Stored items
@[simp] theorem State.recErr_now (s : State) (e : Err) : (s.recErr e).now = s.now := by
  unfold State.recErr
  dsimp only
  split
  · simp
  · cases e.ovf <;> dsimp only <;> repeat' split
    all_goals simp
@[simp] theorem State.recErr_fuse (s : State) (e : Err) : (s.recErr e).fuse = s.fuse := by
  unfold State.recErr
  dsimp only
  split
  · simp
  · cases e.ovf <;> dsimp only <;> repeat' split
    all_goals simp
@[simp] theorem State.recErr_split (s : State) (e : Err) : (s.recErr e).split = s.split := by
  unfold State.recErr
  dsimp only
  split
  · simp
  · cases e.ovf <;> dsimp only <;> repeat' split
    all_goals simp
@[simp] theorem State.recErr_mem (s : State) (e : Err) : (s.recErr e).mem = s.mem := by
  unfold State.recErr
  dsimp only
  split
  · simp
  · cases e.ovf <;> dsimp only <;> repeat' split
    all_goals simp
@[simp] theorem State.recErr_poison (s : State) (e : Err) : (s.recErr e).poison = s.poison := by
  unfold State.recErr
  dsimp only
  split
  · simp
  · cases e.ovf <;> dsimp only <;> repeat' split
    all_goals simp
@[simp] theorem State.recErr_host (s : State) (e : Err) : (s.recErr e).host = s.host := by
  unfold State.recErr
  dsimp only
  split
  · simp
  · cases e.ovf <;> dsimp only <;> repeat' split
    all_goals simp
@[simp] theorem State.recErr_ink (s : State) (e : Err) : (s.recErr e).ink = s.ink := by
  unfold State.recErr
  dsimp only
  split
  · simp
  · cases e.ovf <;> dsimp only <;> repeat' split
    all_goals simp
@[simp] theorem State.recErr_acc (s : State) (e : Err) : (s.recErr e).acc = s.acc := by
  unfold State.recErr
  dsimp only
  split
  · simp
  · cases e.ovf <;> dsimp only <;> repeat' split
    all_goals simp
@[simp] theorem State.recErr_blot (s : State) (e : Err) : (s.recErr e).blot = s.blot := by
  unfold State.recErr
  dsimp only
  split
  · simp
  · cases e.ovf <;> dsimp only <;> repeat' split
    all_goals simp
@[simp] theorem State.recErr_tiles (s : State) (e : Err) : (s.recErr e).tiles = s.tiles := by
  unfold State.recErr
  dsimp only
  split
  · simp
  · cases e.ovf <;> dsimp only <;> repeat' split
    all_goals simp
@[simp] theorem State.recErr_nw (s : State) (e : Err) : (s.recErr e).nw = s.nw := by
  unfold State.recErr
  dsimp only
  split
  · simp
  · cases e.ovf <;> dsimp only <;> repeat' split
    all_goals simp
@[simp] theorem State.recErr_sch (s : State) (e : Err) : (s.recErr e).sch = s.sch := by
  unfold State.recErr
  dsimp only
  split
  · simp
  · cases e.ovf <;> dsimp only <;> repeat' split
    all_goals simp
@[simp] theorem State.recErr_sq (s : State) (e : Err) : (s.recErr e).sq = s.sq := by
  unfold State.recErr
  dsimp only
  split
  · simp
  · cases e.ovf <;> dsimp only <;> repeat' split
    all_goals simp
@[simp] theorem State.recErr_lig (s : State) (e : Err) : (s.recErr e).lig = s.lig := by
  unfold State.recErr
  dsimp only
  split
  · simp
  · cases e.ovf <;> dsimp only <;> repeat' split
    all_goals simp
@[simp] theorem State.recErr_pal (s : State) (e : Err) : (s.recErr e).pal = s.pal := by
  unfold State.recErr
  dsimp only
  split
  · simp
  · cases e.ovf <;> dsimp only <;> repeat' split
    all_goals simp
@[simp] theorem State.recErr_zt (s : State) (e : Err) : (s.recErr e).zt = s.zt := by
  unfold State.recErr
  dsimp only
  split
  · simp
  · cases e.ovf <;> dsimp only <;> repeat' split
    all_goals simp
@[simp] theorem State.recErr_eth (s : State) (e : Err) : (s.recErr e).eth = s.eth := by
  unfold State.recErr
  dsimp only
  split
  · simp
  · cases e.ovf <;> dsimp only <;> repeat' split
    all_goals simp
@[simp] theorem State.recErr_fab (s : State) (e : Err) : (s.recErr e).fab = s.fab := by
  unfold State.recErr
  dsimp only
  split
  · simp
  · cases e.ovf <;> dsimp only <;> repeat' split
    all_goals simp
@[simp] theorem State.recErr_hbm (s : State) (e : Err) : (s.recErr e).hbm = s.hbm := by
  unfold State.recErr
  dsimp only
  split
  · simp
  · cases e.ovf <;> dsimp only <;> repeat' split
    all_goals simp
@[simp] theorem State.recErr_hif (s : State) (e : Err) : (s.recErr e).hif = s.hif := by
  unfold State.recErr
  dsimp only
  split
  · simp
  · cases e.ovf <;> dsimp only <;> repeat' split
    all_goals simp
@[simp] theorem State.recErr_clk (s : State) (e : Err) : (s.recErr e).clk = s.clk := by
  unfold State.recErr
  dsimp only
  split
  · simp
  · cases e.ovf <;> dsimp only <;> repeat' split
    all_goals simp
@[simp] theorem State.recErr_pwr (s : State) (e : Err) : (s.recErr e).pwr = s.pwr := by
  unfold State.recErr
  dsimp only
  split
  · simp
  · cases e.ovf <;> dsimp only <;> repeat' split
    all_goals simp
@[simp] theorem State.recErr_nv (s : State) (e : Err) : (s.recErr e).nv = s.nv := by
  unfold State.recErr
  dsimp only
  split
  · simp
  · cases e.ovf <;> dsimp only <;> repeat' split
    all_goals simp
@[simp] theorem State.recErr_led (s : State) (e : Err) : (s.recErr e).led = s.led := by
  unfold State.recErr
  dsimp only
  split
  · simp
  · cases e.ovf <;> dsimp only <;> repeat' split
    all_goals simp
@[simp] theorem State.recErr_sec (s : State) (e : Err) : (s.recErr e).sec = s.sec := by
  unfold State.recErr
  dsimp only
  split
  · simp
  · cases e.ovf <;> dsimp only <;> repeat' split
    all_goals simp
@[simp] theorem State.recErr_gen (s : State) (e : Err) : (s.recErr e).gen = s.gen := by
  unfold State.recErr
  dsimp only
  split
  · simp
  · cases e.ovf <;> dsimp only <;> repeat' split
    all_goals simp
@[simp] theorem State.recErr_out (s : State) (e : Err) : (s.recErr e).out = s.out := by
  unfold State.recErr
  dsimp only
  split
  · simp
  · cases e.ovf <;> dsimp only <;> repeat' split
    all_goals simp
@[simp] theorem State.recErr_freeN (s : State) (e : Err) : (s.recErr e).freeN = s.freeN := by
  unfold State.recErr
  dsimp only
  split
  · simp
  · cases e.ovf <;> dsimp only <;> repeat' split
    all_goals simp
@[simp] theorem State.recErr_pending (s : State) (e : Err) : (s.recErr e).pending = s.pending := by
  unfold State.recErr
  dsimp only
  split
  · simp
  · cases e.ovf <;> dsimp only <;> repeat' split
    all_goals simp

@[simp] theorem State.msix_now (s : State) (f v : Nat) : (s.msix f v).now = s.now := by
  unfold State.msix
  split
  · rfl
  · split <;> rfl
@[simp] theorem State.msix_fields (s : State) (f v : Nat) : (s.msix f v).fields = s.fields := by
  unfold State.msix
  split
  · rfl
  · split <;> rfl
@[simp] theorem State.msix_fuse (s : State) (f v : Nat) : (s.msix f v).fuse = s.fuse := by
  unfold State.msix
  split
  · rfl
  · split <;> rfl
@[simp] theorem State.msix_split (s : State) (f v : Nat) : (s.msix f v).split = s.split := by
  unfold State.msix
  split
  · rfl
  · split <;> rfl
@[simp] theorem State.msix_mem (s : State) (f v : Nat) : (s.msix f v).mem = s.mem := by
  unfold State.msix
  split
  · rfl
  · split <;> rfl
@[simp] theorem State.msix_poison (s : State) (f v : Nat) : (s.msix f v).poison = s.poison := by
  unfold State.msix
  split
  · rfl
  · split <;> rfl
@[simp] theorem State.msix_host (s : State) (f v : Nat) : (s.msix f v).host = s.host := by
  unfold State.msix
  split
  · rfl
  · split <;> rfl
@[simp] theorem State.msix_ink (s : State) (f v : Nat) : (s.msix f v).ink = s.ink := by
  unfold State.msix
  split
  · rfl
  · split <;> rfl
@[simp] theorem State.msix_acc (s : State) (f v : Nat) : (s.msix f v).acc = s.acc := by
  unfold State.msix
  split
  · rfl
  · split <;> rfl
@[simp] theorem State.msix_blot (s : State) (f v : Nat) : (s.msix f v).blot = s.blot := by
  unfold State.msix
  split
  · rfl
  · split <;> rfl
@[simp] theorem State.msix_tiles (s : State) (f v : Nat) : (s.msix f v).tiles = s.tiles := by
  unfold State.msix
  split
  · rfl
  · split <;> rfl
@[simp] theorem State.msix_nw (s : State) (f v : Nat) : (s.msix f v).nw = s.nw := by
  unfold State.msix
  split
  · rfl
  · split <;> rfl
@[simp] theorem State.msix_sch (s : State) (f v : Nat) : (s.msix f v).sch = s.sch := by
  unfold State.msix
  split
  · rfl
  · split <;> rfl
@[simp] theorem State.msix_sq (s : State) (f v : Nat) : (s.msix f v).sq = s.sq := by
  unfold State.msix
  split
  · rfl
  · split <;> rfl
@[simp] theorem State.msix_lig (s : State) (f v : Nat) : (s.msix f v).lig = s.lig := by
  unfold State.msix
  split
  · rfl
  · split <;> rfl
@[simp] theorem State.msix_pal (s : State) (f v : Nat) : (s.msix f v).pal = s.pal := by
  unfold State.msix
  split
  · rfl
  · split <;> rfl
@[simp] theorem State.msix_zt (s : State) (f v : Nat) : (s.msix f v).zt = s.zt := by
  unfold State.msix
  split
  · rfl
  · split <;> rfl
@[simp] theorem State.msix_eth (s : State) (f v : Nat) : (s.msix f v).eth = s.eth := by
  unfold State.msix
  split
  · rfl
  · split <;> rfl
@[simp] theorem State.msix_evt (s : State) (f v : Nat) : (s.msix f v).evt = s.evt := by
  unfold State.msix
  split
  · rfl
  · split <;> rfl
@[simp] theorem State.msix_fab (s : State) (f v : Nat) : (s.msix f v).fab = s.fab := by
  unfold State.msix
  split
  · rfl
  · split <;> rfl
@[simp] theorem State.msix_hbm (s : State) (f v : Nat) : (s.msix f v).hbm = s.hbm := by
  unfold State.msix
  split
  · rfl
  · split <;> rfl
@[simp] theorem State.msix_clk (s : State) (f v : Nat) : (s.msix f v).clk = s.clk := by
  unfold State.msix
  split
  · rfl
  · split <;> rfl
@[simp] theorem State.msix_pwr (s : State) (f v : Nat) : (s.msix f v).pwr = s.pwr := by
  unfold State.msix
  split
  · rfl
  · split <;> rfl
@[simp] theorem State.msix_nv (s : State) (f v : Nat) : (s.msix f v).nv = s.nv := by
  unfold State.msix
  split
  · rfl
  · split <;> rfl
@[simp] theorem State.msix_led (s : State) (f v : Nat) : (s.msix f v).led = s.led := by
  unfold State.msix
  split
  · rfl
  · split <;> rfl
@[simp] theorem State.msix_sec (s : State) (f v : Nat) : (s.msix f v).sec = s.sec := by
  unfold State.msix
  split
  · rfl
  · split <;> rfl
@[simp] theorem State.msix_gen (s : State) (f v : Nat) : (s.msix f v).gen = s.gen := by
  unfold State.msix
  split
  · rfl
  · split <;> rfl
@[simp] theorem State.msix_freeN (s : State) (f v : Nat) : (s.msix f v).freeN = s.freeN := by
  unfold State.msix
  split
  · rfl
  · split <;> rfl
@[simp] theorem State.msix_pending (s : State) (f v : Nat) : (s.msix f v).pending = s.pending := by
  unfold State.msix
  split
  · rfl
  · split <;> rfl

Work task:
Return every line from the entries above that contains the word "pending".

Task output:
@[simp] theorem State.recErr_pending (s : State) (e : Err) : (s.recErr e).pending = s.pending := by
@[simp] theorem State.msix_pending (s : State) (f v : Nat) : (s.msix f v).pending = s.pending := by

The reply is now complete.